To install and set up the DataLens project, follow these steps:

1. **Clone the repository**:
```bash
git clone https://github.com/coding-chemist/DataLens.git
cd datalens
```

2. **Set up a virtual environment** (using `conda` or `venv`):
```bash
conda create --name datalens-env python=3.8
conda activate datalens-env
```

3. **Install dependencies**:
```bash
pip install -r requirements.txt
```

4. **Ensure the following dependencies are included in `requirements.txt`**:
```txt
pandas
streamlit
matplotlib
plotly
numpy
openpyxl
```

## Prerequisites

Before running DataLens, make sure you have the following prerequisites:

- Python 3.12 or higher
- Conda (or virtual environment)
- Required libraries (`pandas`, `streamlit`, `matplotlib`, `plotly`, `numpy`, `openpyxl`)

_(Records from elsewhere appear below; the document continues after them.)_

/-! ### GPIO -/

theorem witness_GpioSetAndClearComplete : configWellFormed Config.tcfg = true ∧ (53 : BitVec 8).toNat ≤ 53 := by decide
theorem witness_GpioPullAndFselComplete :
    configWellFormed Config.tcfg = true ∧ (53 : BitVec 8).toNat ≤ 53 ∧ ((3 : Word).toNat ≤ 3 ∧ (7 : Word).toNat ≤ 7) := by
  decide
/-- Operands out of range, and a step into FAULTED (of GPIO.ALT3). -/
theorem witness_GpioRangeErrorsPropagate :
    (53 < (54 : BitVec 8).toNat ∧ 3 < (4 : Word).toNat ∧ 7 < (8 : Word).toNat) ∧
    (Inv badCompositeWaiting ∧ step badCompositeWaiting = .next (stateAfter 1 badCompositeWaiting) ∧
      badCompositeWaiting.phase ≠ .faulted ∧ (stateAfter 1 badCompositeWaiting).phase = .faulted) :=
  ⟨by decide, badCompositeWaiting_inv, step_next (by decide), by decide, by decide⟩
theorem witness_SingleGpioCommandsArePacks :
    (Instr.gpioFsel 14 2, (6 : BitVec 4), Config.tcfg.gpfselBase, (3 : BitVec 6), (2 : Word)) ∈
      [(Instr.gpioSet 14, (3 : BitVec 4), Config.tcfg.gpsetBase, (1 : BitVec 6), (1 : Word)),
       (.gpioClr 14, 4, Config.tcfg.gpclrBase, 1, 1), (.gpioPull 14 2, 5, Config.tcfg.gppullBase, 2, 2),
       (.gpioFsel 14 2, 6, Config.tcfg.gpfselBase, 3, 2)] := by decide
/-- An admitted pin; a refused pull register; a code that does not fit; a refused function-select register. -/
theorem witness_CompositeCommandsComplete :
    (configWellFormed Config.tcfg = true ∧ (53 : BitVec 8).toNat ≤ 53) ∧
    (let c : Config := { Config.tcfg with gppullBase := 0xFDFFFFFC }
     mmioFault c (regOf (0 : BitVec 8).toNat 2 c.gppullBase.toNat) = some .fatalWindow) ∧
    mmioFault Config.tcfg (regOf (53 : BitVec 8).toNat 2 Config.tcfg.gppullBase.toNat) = none ∧
    7 < ({ Config.tcfg with fselAlt5 := 8 } : Config).fselAlt5.toNat ∧ (7 : Word).toNat ≤ 7 ∧
    (let c : Config := { Config.tcfg with gpfselBase := 0xFE200002 }
     mmioFault c (regOf (0 : BitVec 8).toNat 3 c.gpfselBase.toNat) = some .fatalAlign) := by decide
theorem witness_CompositeOnABadPinIsFatal :
    53 < (54 : BitVec 8).toNat ∧ (Instr.gpioAlt3 54, (7 : BitVec 4)) ∈ [(Instr.gpioAlt3 54, (7 : BitVec 4)), (.gpioAlt5 54, 8)] ∧
      (Instr.gpioAlt5 54, (8 : BitVec 4)) ∈ [(Instr.gpioAlt3 54, (7 : BitVec 4)), (.gpioAlt5 54, 8)] := by decide

/-! ### The mailbox buffer -/

theorem witness_BufWrCompletes : (35 : Word).toNat < Config.tcfg.bufWords ∧ (0 : Word).toNat < Config.tcfg.bufWords := by decide
theorem witness_BufRdCompletes : (35 : Word).toNat < Config.tcfg.bufWords := by decide
/-- The same index, and the one beside it. -/
theorem witness_BufferReadsTheLastWrite :
    (34 : Word).toNat < Config.tcfg.bufWords ∧ (35 : Word).toNat < Config.tcfg.bufWords ∧ (34 : Word) ≠ 35 := by decide
theorem witness_BufferIndexOutOfRangeIsFatal : Config.tcfg.bufWords ≤ (36 : Word).toNat := by decide
theorem witness_BufAddrReportsTheAddress : configWellFormed State.reset.cfg = true := by decide

theorem buffer_outside_window (a : Nat) (h : inBuffer Config.tcfg a = true) : inWindow Config.tcfg a = false := by
  simp only [inBuffer, inWindow, Bool.and_eq_true, decide_eq_true_eq, Bool.and_eq_false_iff, decide_eq_false_iff_not] at h ⊢
  have h1 : Config.tcfg.bufAddr.toNat + 4 * Config.tcfg.bufWords = 0x81090 := by decide
  have h2 : Config.tcfg.peripheralBase.toNat = 0xFE000000 := by decide
  omega

/-- BUF_ACCESS of `BUF.WR 35, 7`. -/
def bufWriting : State := busyWith .bufAccess { Latches.zero with op := 9, idx := 35, val := 7 } State.reset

To set up the environment using Conda and install dependencies from the `requirements.txt` file, use the following command:

```bash
conda create --name datalens-env python=3.12
conda activate datalens-env
pip install -r requirements.txt
```
## Run the App
Start the app by running the following command:

```bash
streamlit run app/app.py
```
The app will launch in your browser at http://localhost:8501.

## Usage
- **Upload your dataset:** Click the "Upload your CSV/Excel file" button to upload your dataset.
- **Data Cleaning:** Toggle the option to remove duplicates if needed.
- **Visualizations:** After selecting a column for analysis, DataLens will generate visualizations (e.g., bar charts, histograms, time series, etc.).
- **Text Analysis:** For text-based columns, DataLens will analyze the most frequent words and display them.

## Project Structure
The project is organized as follows:

```tree
datalens/
├── app/
│ ├── app.py # Main Streamlit app file
│ ├── utils.py # Utility for displaying HTML content
│ └── app.html # HTML content for the app's interface
├── requirements.txt # List of project dependencies
├── LICENSE # MIT License
├── .gitignore # Specifies files and directories to be ignored by Git
├── src/
│ ├── data_processing.py # Functions for loading, cleaning, and summarizing data
│ ├── data_insights.py # Functions to generate statistics and insights from data
│ ├── text_analysis.py # Functions for text analysis (e.g., most common words)
│ └── visualization.py # Functions for generating charts and visualizations
└── README.md # Project documentation (this file)
```

## Contributing
Welcome your contributions to DataLens! If you would like to contribute, please fork the repository, create a new branch, and submit a pull request with your changes.

## License
DataLens is open-source software licensed under the MIT License. See the [LICENSE](LICENSE) file for more information.

## Acknowledgments
**Logo:** The logo image used in this project was sourced from [Weasyl](https://cdn.weasyl.com/~ley/submissions/524374/ca8423f69f9347a4943e373d5a2bf3cdede228ea8347e1fefcef0ef700934df2/ley-camera-lens-illustrator.png).

**Libraries Used:**
- Streamlit for the app interface.
- Pandas for data manipulation.
- Matplotlib and Plotly for visualizations.